То, что я задумал, нарушало сразу целую кипу служебных инструкций, и если об этом станет известно любому из моих начальников – что полковнику Денисову, что полковнику Чепаку, – то я вылечу из Комитета впереди собственного визга в направлении ближайшего следственного изолятора. Но я чувствовал, что должен это сделать.
Первой убежала куда-то та девушка, которую я видел вчера; на меня она не обратила никакого внимания. Старшая дочь так и не появилась, и я чуть поругал про себя людей, которые меняют место жительства без уведомления соответствующих органов. Ей было двадцать семь лет, и она, скорее всего, то ли готовилась выйти замуж, то ли уже вышла – только не через ЗАГС, а так, – и переехала к гражданскому мужу. Или же просто отсутствовала в городе – я мог бы это уточнить, но это означало потерю времени, которого и так было мало.
Вторым дом покинул двойник «моего» Виктора из будущего.
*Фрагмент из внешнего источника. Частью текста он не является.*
-- ==== Sys2Proof/Laws/KeepsTrimOps.lean ====
section
/-! SUPPORT. The operations of Machine/TrimOps.lean keep every predicate that lets their parts change. -/

set_option linter.unreachableTactic false
set_option linter.unusedTactic false

namespace Sys2Proof.Machine

theorem State.modTrim_keeps {I : Inv} {s : State} (hE : I.has [.trim]) (h : I.P s) {f : Trim → Trim}  :
    I.P (State.modTrim s f) := by
  unfold State.modTrim
  try dsimp only
  repeat' first
    | with_reducible assumption
    | intro _
    | dsimp only
    | with_reducible refine Inv.trim (hE.sub rfl) ?_ _
    | (with_reducible refine Inv.set (fun p => ?_) ?_
       · fail_if_success with_reducible (cases p <;> first
           | exact Or.inl rfl | exact Or.inl ⟨rfl, rfl⟩ | exact Or.inl ⟨rfl, rfl, rfl⟩ | exact Or.inl ⟨rfl, rfl, rfl, rfl⟩ | exact Or.inl ⟨rfl, rfl, rfl, rfl, rfl⟩
           | exact Or.inl ⟨rfl, rfl, rfl, rfl, rfl, rfl⟩ | exact Or.inl ⟨rfl, rfl, rfl, rfl, rfl, rfl, rfl⟩ | exact Or.inl ⟨rfl, rfl, rfl, rfl, rfl, rfl, rfl, rfl, rfl⟩
           | exact Or.inl ⟨rfl, rfl, rfl, rfl, rfl, rfl, rfl, rfl, rfl, rfl, rfl, rfl, rfl, rfl⟩)
         with_reducible (cases p <;> first
           | exact Or.inl rfl | exact Or.inl ⟨rfl, rfl⟩ | exact Or.inl ⟨rfl, rfl, rfl⟩ | exact Or.inl ⟨rfl, rfl, rfl, rfl⟩ | exact Or.inl ⟨rfl, rfl, rfl, rfl, rfl⟩
           | exact Or.inl ⟨rfl, rfl, rfl, rfl, rfl, rfl⟩ | exact Or.inl ⟨rfl, rfl, rfl, rfl, rfl, rfl, rfl⟩ | exact Or.inl ⟨rfl, rfl, rfl, rfl, rfl, rfl, rfl, rfl, rfl⟩
           | exact Or.inl ⟨rfl, rfl, rfl, rfl, rfl, rfl, rfl, rfl, rfl, rfl, rfl, rfl, rfl, rfl⟩
           | exact Or.inr ⟨hE _ (by decide), True.intro⟩ | exact Or.inr ⟨hE _ (by decide), _, rfl⟩))
    | fail

theorem State.trimDue_keeps {I : Inv} {s : State} (hE : I.has [.trim]) (h : I.P s) {kind : Nat} {unit : Nat} {addr : Nat} {forced : Bool}  :
    I.P (State.trimDue s kind unit addr forced) := by
  unfold State.trimDue
  try dsimp only
  repeat' first
    | with_reducible assumption
    | intro _
    | with_reducible refine State.modTrim_keeps (hE.sub rfl) ?_
    | with_reducible refine Inv.ite ?_ ?_
    | split
    | dsimp only
    | (with_reducible refine Inv.set (fun p => ?_) ?_
       · fail_if_success with_reducible (cases p <;> first
           | exact Or.inl rfl | exact Or.inl ⟨rfl, rfl⟩ | exact Or.inl ⟨rfl, rfl, rfl⟩ | exact Or.inl ⟨rfl, rfl, rfl, rfl⟩ | exact Or.inl ⟨rfl, rfl, rfl, rfl, rfl⟩
           | exact Or.inl ⟨rfl, rfl, rfl, rfl, rfl, rfl⟩ | exact Or.inl ⟨rfl, rfl, rfl, rfl, rfl, rfl, rfl⟩ | exact Or.inl ⟨rfl, rfl, rfl, rfl, rfl, rfl, rfl, rfl, rfl⟩
           | exact Or.inl ⟨rfl, rfl, rfl, rfl, rfl, rfl, rfl, rfl, rfl, rfl, rfl, rfl, rfl, rfl⟩)
         with_reducible (cases p <;> first
           | exact Or.inl rfl | exact Or.inl ⟨rfl, rfl⟩ | exact Or.inl ⟨rfl, rfl, rfl⟩ | exact Or.inl ⟨rfl, rfl, rfl, rfl⟩ | exact Or.inl ⟨rfl, rfl, rfl, rfl, rfl⟩
           | exact Or.inl ⟨rfl, rfl, rfl, rfl, rfl, rfl⟩ | exact Or.inl ⟨rfl, rfl, rfl, rfl, rfl, rfl, rfl⟩ | exact Or.inl ⟨rfl, rfl, rfl, rfl, rfl, rfl, rfl, rfl, rfl⟩
           | exact Or.inl ⟨rfl, rfl, rfl, rfl, rfl, rfl, rfl, rfl, rfl, rfl, rfl, rfl, rfl, rfl⟩
           | exact Or.inr ⟨hE _ (by decide), True.intro⟩ | exact Or.inr ⟨hE _ (by decide), _, rfl⟩))
    | fail

theorem State.forceRow_keeps {I : Inv} {s : State} (hE : I.has [.trim, .regs, .dict, .irq, .events, .out]) (h : I.P s) {addr : Nat}  :
    I.P (State.forceRow s addr) := by
  unfold State.forceRow
  try dsimp only
  repeat' first
    | with_reducible assumption
    | intro _
    | with_reducible refine State.raiseInt_keeps (hE.sub rfl) ?_
    | with_reducible refine State.countOd_keeps (hE.sub rfl) ?_
    | with_reducible refine State.modTrim_keeps (hE.sub rfl) ?_
    | with_reducible refine State.count64_keeps (hE.sub rfl) ?_
    | with_reducible refine State.event_keeps (hE.sub rfl) ?_
    | with_reducible refine Inv.ite ?_ ?_
    | split
    | dsimp only
    | (with_reducible refine Inv.set (fun p => ?_) ?_
       · fail_if_success with_reducible (cases p <;> first
           | exact Or.inl rfl | exact Or.inl ⟨rfl, rfl⟩ | exact Or.inl ⟨rfl, rfl, rfl⟩ | exact Or.inl ⟨rfl, rfl, rfl, rfl⟩ | exact Or.inl ⟨rfl, rfl, rfl, rfl, rfl⟩
           | exact Or.inl ⟨rfl, rfl, rfl, rfl, rfl, rfl⟩ | exact Or.inl ⟨rfl, rfl, rfl, rfl, rfl, rfl, rfl⟩ | exact Or.inl ⟨rfl, rfl, rfl, rfl, rfl, rfl, rfl, rfl, rfl⟩
           | exact Or.inl ⟨rfl, rfl, rfl, rfl, rfl, rfl, rfl, rfl, rfl, rfl, rfl, rfl, rfl, rfl⟩)
         with_reducible (cases p <;> first
           | exact Or.inl rfl | exact Or.inl ⟨rfl, rfl⟩ | exact Or.inl ⟨rfl, rfl, rfl⟩ | exact Or.inl ⟨rfl, rfl, rfl, rfl⟩ | exact Or.inl ⟨rfl, rfl, rfl, rfl, rfl⟩
           | exact Or.inl ⟨rfl, rfl, rfl, rfl, rfl, rfl⟩ | exact Or.inl ⟨rfl, rfl, rfl, rfl, rfl, rfl, rfl⟩ | exact Or.inl ⟨rfl, rfl, rfl, rfl, rfl, rfl, rfl, rfl, rfl⟩
           | exact Or.inl ⟨rfl, rfl, rfl, rfl, rfl, rfl, rfl, rfl, rfl, rfl, rfl, rfl, rfl, rfl⟩
           | exact Or.inr ⟨hE _ (by decide), True.intro⟩ | exact Or.inr ⟨hE _ (by decide), _, rfl⟩))
    | fail

theorem State.repairRow_keeps {I : Inv} {s : State} (hE : I.has [.trim, .regs, .dict, .irq, .events, .out]) (h : I.P s) {addr : Nat}  :
    I.P (State.repairRow s addr) := by
  unfold State.repairRow
  try dsimp only
  repeat' first
    | with_reducible assumption
    | intro _
    | with_reducible refine State.forceRow_keeps (hE.sub rfl) ?_
    | with_reducible refine State.modTrim_keeps (hE.sub rfl) ?_
    | with_reducible refine State.trimDue_keeps (hE.sub rfl) ?_
    | with_reducible refine Inv.ite ?_ ?_
    | split
    | dsimp only
    | (with_reducible refine Inv.set (fun p => ?_) ?_
       · fail_if_success with_reducible (cases p <;> first
           | exact Or.inl rfl | exact Or.inl ⟨rfl, rfl⟩ | exact Or.inl ⟨rfl, rfl, rfl⟩ | exact Or.inl ⟨rfl, rfl, rfl, rfl⟩ | exact Or.inl ⟨rfl, rfl, rfl, rfl, rfl⟩
           | exact Or.inl ⟨rfl, rfl, rfl, rfl, rfl, rfl⟩ | exact Or.inl ⟨rfl, rfl, rfl, rfl, rfl, rfl, rfl⟩ | exact Or.inl ⟨rfl, rfl, rfl, rfl, rfl, rfl, rfl, rfl, rfl⟩
           | exact Or.inl ⟨rfl, rfl, rfl, rfl, rfl, rfl, rfl, rfl, rfl, rfl, rfl, rfl, rfl, rfl⟩)
         with_reducible (cases p <;> first
           | exact Or.inl rfl | exact Or.inl ⟨rfl, rfl⟩ | exact Or.inl ⟨rfl, rfl, rfl⟩ | exact Or.inl ⟨rfl, rfl, rfl, rfl⟩ | exact Or.inl ⟨rfl, rfl, rfl, rfl, rfl⟩
           | exact Or.inl ⟨rfl, rfl, rfl, rfl, rfl, rfl⟩ | exact Or.inl ⟨rfl, rfl, rfl, rfl, rfl, rfl, rfl⟩ | exact Or.inl ⟨rfl, rfl, rfl, rfl, rfl, rfl, rfl, rfl, rfl⟩
           | exact Or.inl ⟨rfl, rfl, rfl, rfl, rfl, rfl, rfl, rfl, rfl, rfl, rfl, rfl, rfl, rfl⟩
           | exact Or.inr ⟨hE _ (by decide), True.intro⟩ | exact Or.inr ⟨hE _ (by decide), _, rfl⟩))
    | fail

theorem State.repairNext_keeps {I : Inv} {s : State} (hE : I.has [.trim, .regs, .dict, .irq, .events, .out]) (h : I.P s) {addr : Nat}  :
    I.P (State.repairNext s addr) := by
  unfold State.repairNext
  try dsimp only
  repeat' first
    | with_reducible assumption
    | intro _
    | with_reducible refine State.forceRow_keeps (hE.sub rfl) ?_
    | with_reducible refine Inv.ite ?_ ?_
    | split
    | dsimp only

theorem State.dramUncorrectable_keeps {I : Inv} {s : State} (hE : I.has [.trim, .regs, .dict, .irq, .events, .out]) (h : I.P s) {addr : Nat} {scrub : Bool} {atomic : Bool}  :
    I.P (State.dramUncorrectable s addr scrub atomic) := by
  unfold State.dramUncorrectable
  try dsimp only
  repeat' first
    | with_reducible assumption
    | intro _
    | with_reducible refine State.raiseStatus_keeps (hE.sub rfl) ?_
    | with_reducible refine State.repairRow_keeps (hE.sub rfl) ?_
    | with_reducible refine State.count32_keeps (hE.sub rfl) ?_
    | with_reducible refine State.setReg_keeps (hE.sub rfl) ?_
    | with_reducible refine Inv.ite ?_ ?_
    | split
    | dsimp only

theorem State.rowError_keeps {I : Inv} {s : State} (hE : I.has [.trim]) (h : I.P s) {ch : Nat} {addr : Nat} {n : Nat}  :
    I.P (State.rowError s ch addr n) := by
  unfold State.rowError
  try dsimp only
  repeat' first
    | with_reducible assumption
    | intro _
    | with_reducible refine State.trimDue_keeps (hE.sub rfl) ?_
    | with_reducible refine State.modTrim_keeps (hE.sub rfl) ?_
    | with_reducible refine Inv.ite ?_ ?_
    | split
    | dsimp only
    | (with_reducible refine Inv.set (fun p => ?_) ?_
       · fail_if_success with_reducible (cases p <;> first
           | exact Or.inl rfl | exact Or.inl ⟨rfl, rfl⟩ | exact Or.inl ⟨rfl, rfl, rfl⟩ | exact Or.inl ⟨rfl, rfl, rfl, rfl⟩ | exact Or.inl ⟨rfl, rfl, rfl, rfl, rfl⟩
           | exact Or.inl ⟨rfl, rfl, rfl, rfl, rfl, rfl⟩ | exact Or.inl ⟨rfl, rfl, rfl, rfl, rfl, rfl, rfl⟩ | exact Or.inl ⟨rfl, rfl, rfl, rfl, rfl, rfl, rfl, rfl, rfl⟩
           | exact Or.inl ⟨rfl, rfl, rfl, rfl, rfl, rfl, rfl, rfl, rfl, rfl, rfl, rfl, rfl, rfl⟩)
         with_reducible (cases p <;> first
           | exact Or.inl rfl | exact Or.inl ⟨rfl, rfl⟩ | exact Or.inl ⟨rfl, rfl, rfl⟩ | exact Or.inl ⟨rfl, rfl, rfl, rfl⟩ | exact Or.inl ⟨rfl, rfl, rfl, rfl, rfl⟩
           | exact Or.inl ⟨rfl, rfl, rfl, rfl, rfl, rfl⟩ | exact Or.inl ⟨rfl, rfl, rfl, rfl, rfl, rfl, rfl⟩ | exact Or.inl ⟨rfl, rfl, rfl, rfl, rfl, rfl, rfl, rfl, rfl⟩
           | exact Or.inl ⟨rfl, rfl, rfl, rfl, rfl, rfl, rfl, rfl, rfl, rfl, rfl, rfl, rfl, rfl⟩
           | exact Or.inr ⟨hE _ (by decide), True.intro⟩ | exact Or.inr ⟨hE _ (by decide), _, rfl⟩))
    | fail

theorem State.dramCorrected_keeps {I : Inv} {s : State} (hE : I.has [.rate, .trim, .regs, .irq, .events, .out]) (h : I.P s) {ch : Nat} {addr : Nat} {lane : Nat} {pass : Option Nat}  :
    I.P (State.dramCorrected s ch addr lane pass) := by
  unfold State.dramCorrected
  repeat' first
    | with_reducible assumption
    | (extract_lets +onlyGivenNames v
       first
         | (have hv : I.P v := by
              dsimp only [v]
              repeat' first
                | with_reducible assumption
                | intro _
                | with_reducible refine State.statusEvent_keeps (hE.sub rfl) ?_
                | with_reducible refine State.rateLimited_keeps (hE.sub rfl) ?_ ?_
                | with_reducible refine State.rowError_keeps (hE.sub rfl) ?_
                | with_reducible refine State.raiseInt_keeps (hE.sub rfl) ?_
                | with_reducible refine State.modTrim_keeps (hE.sub rfl) ?_
                | with_reducible refine State.count32_keeps (hE.sub rfl) ?_
                | with_reducible refine State.trimDue_keeps (hE.sub rfl) ?_
                | with_reducible refine Inv.ite ?_ ?_
                | split
                | dsimp only
                | (with_reducible refine Inv.set (fun p => ?_) ?_
                   · fail_if_success with_reducible (cases p <;> first
                       | exact Or.inl rfl | exact Or.inl ⟨rfl, rfl⟩ | exact Or.inl ⟨rfl, rfl, rfl⟩ | exact Or.inl ⟨rfl, rfl, rfl, rfl⟩ | exact Or.inl ⟨rfl, rfl, rfl, rfl, rfl⟩
                       | exact Or.inl ⟨rfl, rfl, rfl, rfl, rfl, rfl⟩ | exact Or.inl ⟨rfl, rfl, rfl, rfl, rfl, rfl, rfl⟩ | exact Or.inl ⟨rfl, rfl, rfl, rfl, rfl, rfl, rfl, rfl, rfl⟩
                       | exact Or.inl ⟨rfl, rfl, rfl, rfl, rfl, rfl, rfl, rfl, rfl, rfl, rfl, rfl, rfl, rfl⟩)
                     with_reducible (cases p <;> first
                       | exact Or.inl rfl | exact Or.inl ⟨rfl, rfl⟩ | exact Or.inl ⟨rfl, rfl, rfl⟩ | exact Or.inl ⟨rfl, rfl, rfl, rfl⟩ | exact Or.inl ⟨rfl, rfl, rfl, rfl, rfl⟩
                       | exact Or.inl ⟨rfl, rfl, rfl, rfl, rfl, rfl⟩ | exact Or.inl ⟨rfl, rfl, rfl, rfl, rfl, rfl, rfl⟩ | exact Or.inl ⟨rfl, rfl, rfl, rfl, rfl, rfl, rfl, rfl, rfl⟩
                       | exact Or.inl ⟨rfl, rfl, rfl, rfl, rfl, rfl, rfl, rfl, rfl, rfl, rfl, rfl, rfl, rfl⟩
                       | exact Or.inr ⟨hE _ (by decide), True.intro⟩ | exact Or.inr ⟨hE _ (by decide), _, rfl⟩))
                | fail
            clear_value v)
         | (try dsimp only [v]
            clear v))
    | intro _
    | with_reducible refine State.statusEvent_keeps (hE.sub rfl) ?_
    | with_reducible refine State.rateLimited_keeps (hE.sub rfl) ?_ ?_
    | with_reducible refine State.rowError_keeps (hE.sub rfl) ?_
    | with_reducible refine State.raiseInt_keeps (hE.sub rfl) ?_
    | with_reducible refine State.modTrim_keeps (hE.sub rfl) ?_
    | with_reducible refine State.count32_keeps (hE.sub rfl) ?_
    | with_reducible refine State.trimDue_keeps (hE.sub rfl) ?_
    | with_reducible refine Inv.ite ?_ ?_
    | split
    | dsimp only
    | (with_reducible refine Inv.set (fun p => ?_) ?_
       · fail_if_success with_reducible (cases p <;> first
           | exact Or.inl rfl | exact Or.inl ⟨rfl, rfl⟩ | exact Or.inl ⟨rfl, rfl, rfl⟩ | exact Or.inl ⟨rfl, rfl, rfl, rfl⟩ | exact Or.inl ⟨rfl, rfl, rfl, rfl, rfl⟩
           | exact Or.inl ⟨rfl, rfl, rfl, rfl, rfl, rfl⟩ | exact Or.inl ⟨rfl, rfl, rfl, rfl, rfl, rfl, rfl⟩ | exact Or.inl ⟨rfl, rfl, rfl, rfl, rfl, rfl, rfl, rfl, rfl⟩
           | exact Or.inl ⟨rfl, rfl, rfl, rfl, rfl, rfl, rfl, rfl, rfl, rfl, rfl, rfl, rfl, rfl⟩)
         with_reducible (cases p <;> first
           | exact Or.inl rfl | exact Or.inl ⟨rfl, rfl⟩ | exact Or.inl ⟨rfl, rfl, rfl⟩ | exact Or.inl ⟨rfl, rfl, rfl, rfl⟩ | exact Or.inl ⟨rfl, rfl, rfl, rfl, rfl⟩
           | exact Or.inl ⟨rfl, rfl, rfl, rfl, rfl, rfl⟩ | exact Or.inl ⟨rfl, rfl, rfl, rfl, rfl, rfl, rfl⟩ | exact Or.inl ⟨rfl, rfl, rfl, rfl, rfl, rfl, rfl, rfl, rfl⟩
           | exact Or.inl ⟨rfl, rfl, rfl, rfl, rfl, rfl, rfl, rfl, rfl, rfl, rfl, rfl, rfl, rfl⟩
           | exact Or.inr ⟨hE _ (by decide), True.intro⟩ | exact Or.inr ⟨hE _ (by decide), _, rfl⟩))
    | fail

theorem State.blockSeen_keeps {I : Inv} {s : State} (hE : I.has [.rate, .trim, .regs, .dict, .irq, .poison, .events, .out]) (h : I.P s) {scrub : Bool} {atomic : Bool} {b : Nat}  :
    I.P (State.blockSeen s scrub atomic b) := by
  unfold State.blockSeen
  try dsimp only
  repeat' first
    | with_reducible assumption
    | intro _
    | with_reducible refine State.dramUncorrectable_keeps (hE.sub rfl) ?_
    | with_reducible refine State.dramCorrected_keeps (hE.sub rfl) ?_
    | with_reducible refine Inv.ite ?_ ?_
    | split
    | dsimp only
    | (with_reducible refine Inv.set (fun p => ?_) ?_
       · fail_if_success with_reducible (cases p <;> first
           | exact Or.inl rfl | exact Or.inl ⟨rfl, rfl⟩ | exact Or.inl ⟨rfl, rfl, rfl⟩ | exact Or.inl ⟨rfl, rfl, rfl, rfl⟩ | exact Or.inl ⟨rfl, rfl, rfl, rfl, rfl⟩
           | exact Or.inl ⟨rfl, rfl, rfl, rfl, rfl, rfl⟩ | exact Or.inl ⟨rfl, rfl, rfl, rfl, rfl, rfl, rfl⟩ | exact Or.inl ⟨rfl, rfl, rfl, rfl, rfl, rfl, rfl, rfl, rfl⟩
           | exact Or.inl ⟨rfl, rfl, rfl, rfl, rfl, rfl, rfl, rfl, rfl, rfl, rfl, rfl, rfl, rfl⟩)
         with_reducible (cases p <;> first
           | exact Or.inl rfl | exact Or.inl ⟨rfl, rfl⟩ | exact Or.inl ⟨rfl, rfl, rfl⟩ | exact Or.inl ⟨rfl, rfl, rfl, rfl⟩ | exact Or.inl ⟨rfl, rfl, rfl, rfl, rfl⟩
           | exact Or.inl ⟨rfl, rfl, rfl, rfl, rfl, rfl⟩ | exact Or.inl ⟨rfl, rfl, rfl, rfl, rfl, rfl, rfl⟩ | exact Or.inl ⟨rfl, rfl, rfl, rfl, rfl, rfl, rfl, rfl, rfl⟩
           | exact Or.inl ⟨rfl, rfl, rfl, rfl, rfl, rfl, rfl, rfl, rfl, rfl, rfl, rfl, rfl, rfl⟩
           | exact Or.inr ⟨hE _ (by decide), True.intro⟩ | exact Or.inr ⟨hE _ (by decide), _, rfl⟩))
    | fail

theorem State.dramSeen_keeps {I : Inv} {s : State} (hE : I.has [.rate, .trim, .regs, .dict, .irq, .poison, .events, .out]) (h : I.P s) {a : Nat} {n : Nat} {atomic : Bool}  :
    I.P (State.dramSeen s a n atomic) := by
  unfold State.dramSeen
  try dsimp only
  repeat' first
    | with_reducible assumption
    | intro _
    | with_reducible refine State.blockSeen_keeps (hE.sub rfl) ?_
    | with_reducible refine Inv.foldl ?_ ?_
    | with_reducible refine Inv.ite ?_ ?_
    | split
    | dsimp only

end Sys2Proof.Machine
end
Он как раз на меня посмотрел, когда запирал калитку, но я не боялся быть узнанным – низко надвинутая кепка и очки без диоптрий были хорошей маскировкой. К тому же этот Гинзбург направился в другую сторону, к железной дороге, вдоль которой находился ремонтный завод, и рядом со мной не прошел. Я выждал ещё минут десять – и направился к дому.
Антонина Гинзбург сейчас болела. Вчера уже под вечер я попросил Андрея обзвонить места работы фигурантов нашего списка и уточнить их текущее состояние. Вряд ли болезнь была смертельной – во всяком случае, отлеживалась она дома, а не в городской больнице. Это означало, что на работу она сегодня не пойдет, останется одна, и я смогу её навестить. У меня был вчерне накиданный план нашего с ней разговора, но, как известно, любой план хорош только до начала сражения.
Было ли то, что собирался сделать, сражением? Возможно, нет. Гинзбурги должны были привыкнуть к визитам незнакомцев, тимуровская звезда на заборе об этом говорила четко. Советские люди в этом времени были гораздо более непосредственными, чем российские граждане из моего будущего, но и тогда случались забавные казусы, хотя кто не смеялся над фразой из гайдаевского фильма «Я свидетель! Что случилось?». Сейчас-то как раз такое поведение было, скорее нормой, а не исключением, и я был уверен, что в этот дом на Чапаевской улице не раз заглядывали приезжие, которые видели звезду – символ того, что здесь живут героические люди – или, как я, посетили местный музей.
***
Лепельский краеведческий музей располагался рядом с единственной в городе гостиницей, так что я не мог пройти мимо. Правда, эти два здания были словно из двух разных эпох – они были непохожи настолько, насколько могут быть непохожи два строения. Гостиница занимала огромный одноэтажный деревянный дом в семь окон по длинной стороне. Дом был самым обычным, разделенным на клетушки с тонкими стенами и хлипкими дверями. В нем имелся всего один люкс, которой считалась одноместная комната без удобств, но с холодильником и столом. Наверное, этот люкс находился в постоянной брони у местных властей, потому что меня поселили в него – видимо, к властям причисляли и местный отдел КГБ. А музей занимал массивное двухэтажное разноуровневое здание из кирпича необычной постройки. В отличие от лепельских магазинов он работал допоздна, и я не удержался от искушения, заплатив десять копеек за билет женщине, которая была тут, кажется, сразу всем, работая и директоров, и билетером, и смотрителем. Впрочем, подобные заведения в СССР всегда привлекали энтузиастов, готовых перебирать фонды по зову души, без зарплаты – возможно, это было даже правильно в смысле воспитания строителей коммунизма.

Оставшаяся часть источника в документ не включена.